Yeah, to some degree the urban markets. So we see a little bit of a pickup in that customer base in New York, in some of the more urban areas of North Jersey. We see it in the more urban areas of Chicago, a little bit in Washington DC proper. And it's a combination of folks finding us as a solution to making a commitment to more permanent space. So instead of small warehouse or a portion of a space and a warehouse, not necessarily due to any particular marketing efforts on our side, I think more from a growing awareness of self storage. And in the more suburban areas, it's really sub market or actually store specific. What we have not
seen
is any distress. So we have not really seen a pickup in small businesses that are using us because they have chosen to shut down, which we view in the near term here at least as positive.
Okay, thank you. Thanks Todd.
The next question comes from one of Michael Griffin with Evricor ISI, please go ahead.
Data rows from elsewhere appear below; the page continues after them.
/-- A walk that could release the cam brake or drive a reference at its next event. -/
def WalkState.live : WalkState → Bool
  | .transfer | .stepping | .stopping | .halted => true
  | .idle | .proposing | .forced | .returning => false

/-- The safe outputs hold in the three safe modes (R11), with nothing left behind them that would drive
an output: the duty and the internal reference are 0 and no walk is live (R85, R136). -/
def State.SafeModes (s : State) : Prop :=
  s.ctl.mode.safe = true →
    s.outputsOff ∧ s.drive.duty = 0 ∧ s.drive.reference = 0 ∧ s.walk.state.live = false

/-! ### Station control (R8, R9, R11, R151) -/

/-- A station with any STOP-severity code away from NORMAL is in mode STOP (R11). -/
def State.StopCodesStop (s : State) : Prop :=
  (∃ c ∈ allCodes, c.severity = .stop ∧ s.ann c ≠ .normal) → s.ctl.mode = .stop

/-- A station is in RUN only while its hold-cause set is empty (R9). -/
def State.RunIsFree (s : State) : Prop := s.ctl.mode = .run → s.ctl.causes.isEmpty = true

/-- Four hold causes say exactly what their owners find (Table 1-4): LOCAL_TRIP that a TRIP code is away
from NORMAL (R151), PEER_STOP that a stop mark is set (R45), ROLE_CONFLICT that a conflict is present
(R44), PICTURE_INCOMPLETE that a roster entry other than self is ABSENT (R39).  Before the load, when
the set is not yet in force, nothing has been found and nothing is being sent. -/
def State.CausesAgree (s : State) : Prop :=
  (s.hasCause .localTrip = !s.alarm.tripsNormal)
    ∧ (s.hasCause .peerStop = s.peers.someMark fun e => e.stopMark)
    ∧ (s.hasCause .roleConflict = s.peers.conflict)
    ∧ (s.hasCause .pictureIncomplete = s.someAbsent)
    ∧ (s.ctl.mode = .loading →
        s.ctl.causes.isEmpty = true ∧ s.link.sending = none
          ∧ ∀ n : Station, (s.entry n).status = .absent)

/-! ### Link controller (R21) -/

/-- A list of frames stands in order of class, lowest first. -/
def classOrdered : List Queued → Bool
  | [] => true
  | [_] => true
  | x :: y :: l => decide (x.cls ≤ y.cls) && classOrdered (y :: l)

/-- How many frames of a queue a test picks. -/
def countOf (p : Queued → Bool) (l : List Queued) : Nat := (l.filter p).length

/-- The transmit queue holds at most 8 frames in class order, at most one of them a STATE_REPORT and at
most one an OBJECT for any one proposal (R21). -/
def State.QueueSound (s : State) : Prop :=
  s.link.queue.length ≤ 8 ∧ classOrdered s.link.queue = true
    ∧ countOf (fun q => q.frame.isReport) s.link.queue ≤ 1
    ∧ ∀ q ∈ s.link.queue, countOf (fun x => x.frame.sameObject q.frame) s.link.queue ≤ 1

/-! ### Peer table (R37, R38) -/

/-- An ABSENT entry has its stop, mismatch and change marks clear (R37). -/
def State.AbsentUnmarked (s : State) : Prop :=
  ∀ n : Station, (s.entry n).status = .absent →
    (s.entry n).stopMark = false ∧ (s.entry n).mismatchMark = false
      ∧ (s.entry n).changeMark = false

/-- The own entry is not aged, its counts stay 0 and its marks stay clear (R38). -/
def State.OwnEntryClean (s : State) : Prop :=
  ∀ n : Station, s.self = some n →
    (s.entry n).status ≠ .stale ∧ (s.entry n).gaps = 0 ∧ (s.entry n).dups = 0
      ∧ (s.entry n).staleMark = false ∧ (s.entry n).lostMark = false
      ∧ (s.entry n).mismatchMark = false ∧ (s.entry n).changeMark = false
      ∧ (s.entry n).stopMark = false

/-! ### Consent engine and swing (R48, R55, R97, R113 to R117) -/

/-- While its own proposal stands, a station holds nothing, and the proposal has a number and a kind
(R50, R55).  A station without an address, which could tell no proposer from itself, is in LOADING or
STOP and proposes nothing (R1). -/
def State.ConsentSound (s : State) : Prop :=
  (s.self = none → s.ctl.mode = .loading ∨ s.ctl.mode = .stop)
    ∧ (s.consent.own.status ≠ .idle →
        s.consent.held = none ∧ s.consent.own.number ≠ 0 ∧ s.consent.own.kind.isSome = true)

/-- The proposal status that goes with a swing state (R113 to R117). -/
def SwingState.status : SwingState → ProposalStatus
  | .locked => .idle
  | .proposing => .pending
  | .free => .active
  | .withdrawing => .withdrawing

/-- On a swing lead or solo the swing state and the own proposal go together, and the brake output is
released only while the proposal is ACTIVE or WITHDRAWING (R99).  Such a station has no walk and
makes no other proposal.  Before the load, when no station has a place yet, nothing has begun. -/
def State.SwingSound (s : State) : Prop :=
  (s.swingLead = true →
    s.consent.own.status = s.role.swing.status
      ∧ (s.out.brakeSet = false → s.role.swing = .free ∨ s.role.swing = .withdrawing)
      ∧ s.walk.state = .idle
      ∧ (s.role.swing ≠ .locked → s.consent.own.kind = some .swingRelease))
    ∧ (s.ctl.mode = .loading →
        s.consent.own.status = .idle ∧ s.role.swing = .locked ∧ s.out.brakeSet = true
          ∧ s.walk.state = .idle)

/-! ### Drive regulator (R85, R88, R95) -/

/-- The direction output that a duty asks for; at a duty of 0 either may stand (R95). -/
def directionFits (duty : Int) (dir : FieldDir) : Prop :=
  (0 < duty → dir = .forward) ∧ (duty < 0 → dir = .reverse)

/-- The reference stays within ±256 000 (R85), the target within ±1000 (R88) and the duty within ±1000,
and the field outputs show the duty (R95). -/
def State.DriveSound (s : State) : Prop :=
  s.drive.reference.natAbs ≤ 256000 ∧ s.drive.target.natAbs ≤ 1000 ∧ s.drive.duty.natAbs ≤ 1000
    ∧ s.out.fieldPwm = s.drive.duty.natAbs ∧ directionFits s.drive.duty s.out.fieldDir

/-! ### Drag supply and walk (R128, R132) -/

/-- The transfer output is closed only away from NORMAL, and on a drag away from NORMAL the drag brake
output is set: the two are never closed and released at one time.  No station but a drag leaves NORMAL
(R128). -/
def State.SupplySound (s : State) : Prop :=
  (s.out.transferClosed = true → s.role.supply ≠ .normal)
    ∧ (s.is .drag = false → s.role.supply = .normal)
    ∧ (s.is .drag = true → s.role.supply ≠ .normal → s.out.brakeSet = true)

/-- The cam references lie within 0 to 1000, and they and the walk reference are nonzero only in
STEPPING and STOPPING (R132). -/
def State.WalkSound (s : State) : Prop :=
  s.walk.left ≤ 1000 ∧ s.walk.right ≤ 1000
    ∧ (s.walk.state.moves = false → s.walk.reference = 0 ∧ s.walk.left = 0 ∧ s.walk.right = 0)

/-! ### Heat monitor (R143) -/

/-- The effective level is the larger of the derate and the forced level, and all lie within 0 to 7. -/
def State.LevelsSound (s : State) : Prop :=
  s.heat.level ≤ 7 ∧ s.heat.forced ≤ 7 ∧ s.heat.effective = max s.heat.level s.heat.forced

/-! ### Alarm unit (R152 to R154) -/

/-- Horn and lamps show what the annunciator states and the mode ask for (R1, R152, R153). -/
def State.LampsShow (s : State) : Prop :=
  s.out.horn = s.hornState ∧ s.out.lampWarn = s.lampWarnState ∧ s.out.lampTrip = s.lampTripState

/-- Each entry's sequence is one more than that of the entry before it, the last one below `next`. -/
def consecutive (next : Word16) : List AlarmEntry → Bool
  | [] => true
  | [e] => e.seq + 1 == next
  | e :: f :: l => e.seq + 1 == f.seq && consecutive next (f :: l)

/-- The alarm list holds at most 32 entries, in consecutive sequence order (R154). -/
def State.ListSound (s : State) : Prop :=
  s.alarm.list.length ≤ 32 ∧ consecutive s.alarm.nextSeq s.alarm.list = true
Great, thanks. Obviously a good job on the expense controls this quarter. Just curious, particularly for the personnel expense going down year over year. I mean, is that more kind of proactive management of staffing at facilities? Is it wage related? How should we think about kind of that line item throughout the cadence of the year?
Yeah, thanks for the question. It's a combination of a handful of things. What it's not is wage. Certainly there's still wage inflation and we look to be competitive with our teammates in the store, they're a critically important part of our model and our success. That said, we have been able to over the past several years find ways to be more efficient in how we're staffing the stores, managing the hours in the stores. And so that's really part of the contribution on that line item. That is a line item that we don't, a little bit of it also is what we did in the first quarter of last year versus this year. I wouldn't expect to see that type of number repeat itself throughout the year. Our expectation for the full year is for that number to be more flat than negative compared to last year in total for the year. Great, that's helpful.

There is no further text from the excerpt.